In Brady’s situation, the rude note is just the start. The term “handicap” is no longer appropriate due to its negative connotation, Lissner says. “The word has definitely fallen out of favor,” he explains. “The phrasing most widely accepted now is people-first language — like ‘people with a disability’ or ‘Joe, who is blind,’ and so forth.”
The public is catching up to this change, and so are state governments. “A lot of states, including Ohio, have had recent legislation revising language from ‘handicap’ to ‘disabled,’” Lissner says.
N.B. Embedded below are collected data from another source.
/-! ## Events as the statements name them -/

/-- Every tile but p is as it was. -/
def State.OtherTiles (s s' : State) (p : Nat) : Prop := ∀ q, q ≠ p → s'.tile q = s.tile q
/-- The value a loop register has once the delayed writes that are due have landed: the last of them, else what it held (R258). -/
def Loops.landed (l : Loops) (n : Level) (f : LoopField) : Word :=
  let old := match f with
    | .lc => (l.get n).lc
    | .ls => (l.get n).ls
    | .le => (l.get n).le
  (((l.lw.filter fun w => w.left == 0 && w.lvl == n && w.field == f).getLast?).map (·.val)).getD old
/-- Whether the thread of a tile waits for tile p to acknowledge an invalidation (R335). -/
def Tile.awaits (t : Tile) (p : Nat) : Bool :=
  match t.ctl.stat with
  | .waiting (.inval _ left) => left.contains p
  | _ => false
/-- Every member of a gang that waits at the WAIT of the boundary has taken a B cause there: it runs on in S at TVEC, EPC the WAIT (R356). -/
def State.BTrapped (s s' : State) (g : Gang) (code : Nat) : Prop :=
  ∀ e ∈ g.l2p, ∀ rd v, (s.tile e.2).ctl.stat = .waiting (.barrier rd v) →
    let u := s'.tile e.2
    u.ctl.stat = .running ∧ u.mode = 1 ∧ bitsOf u.sr.cause 7 0 = code ∧ u.sr.cause.getLsbD 8 = true ∧ u.sr.epc = (s.tile e.2).fe.pc ∧
    u.fe.pc = (s.tile e.2).sr.tvec
/-- What the DAMOs of some members leave staged, member by member and in program order, and each member's DAMOs with their old values (R117). -/
def State.damoRun (s : State) : List (Nat × Nat) → SMap Byte → SMap Byte × List (List Damo)
  | [], st => (st, [])
  | e :: r, st =>
    let a := (s.tile e.2).damos.foldl (applyDamo s.mem) (st, [])
    ((s.damoRun r a.1).1, a.2 :: (s.damoRun r a.1).2)
/-- The service runs and takes a request of session c: authentic, its SEQ past the session's last (R430). -/
def State.Accepts (s : State) (rq : Request) (c : Session) : Prop :=
  s.serving = true ∧ s.session? rq.session = some c ∧ rq.authentic = true ∧ ∀ n, c.last = some n → n < rq.seq
/-- The last reply is that of a request, which its session keeps under its SEQ (R430, R432). -/
def State.Answered (s : State) (rq : Request) (status reason : Nat) (body : List Word) : Prop :=
  let r := replyTo rq status reason body
  s.svc.replies.getLast? = some r ∧ ∃ c, s.session? rq.session = some c ∧ c.last = some rq.seq ∧ c.reply = some r

/-! ## Invariants -/

/-- What every tile keeps: its scratchpad, the scratchpads of its snapshot and of its checkpoints are in canonical form, and an
open task is among its tasks. -/
def Tile.Sound (t : Tile) : Prop :=
  Memory.wf t.spad = true ∧ (∀ k, t.snap = some k → Memory.wf k.spad = true) ∧ (∀ c ∈ t.task.cks, Memory.wf c.spad = true) ∧
  (t.task.opened = true → t.task.tasks ≠ [])

/-- What the package keeps: committed memory is in canonical form, and every tile is sound, those of saved contexts among them. -/
def State.Sound (s : State) : Prop :=
  Memory.wf s.mem = true ∧ (∀ e ∈ s.tiles, e.2.Sound) ∧
  ∀ g ∈ s.gangs, ∀ ctx, g.saved = some ctx → ∀ e ∈ ctx.tiles, e.2.Sound

end Sys2Proof.Machine
end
So, if you start seeing this linguistic switch on signs and documents in future months, that’s why.
In the meantime, the public is rallying around Brady after the run-in with her insensitive neighbor. Although there are certainly bullies in the world, she’s also discovered an outpouring of support.
“I got a lot of feedback online from a lot of other amputees who have been in similar situations,” Brady said. “You’re not just going to get what you want by… bullying. She told me to cry to someone who cares, so I went to the internet and it turns out a lot of people care.”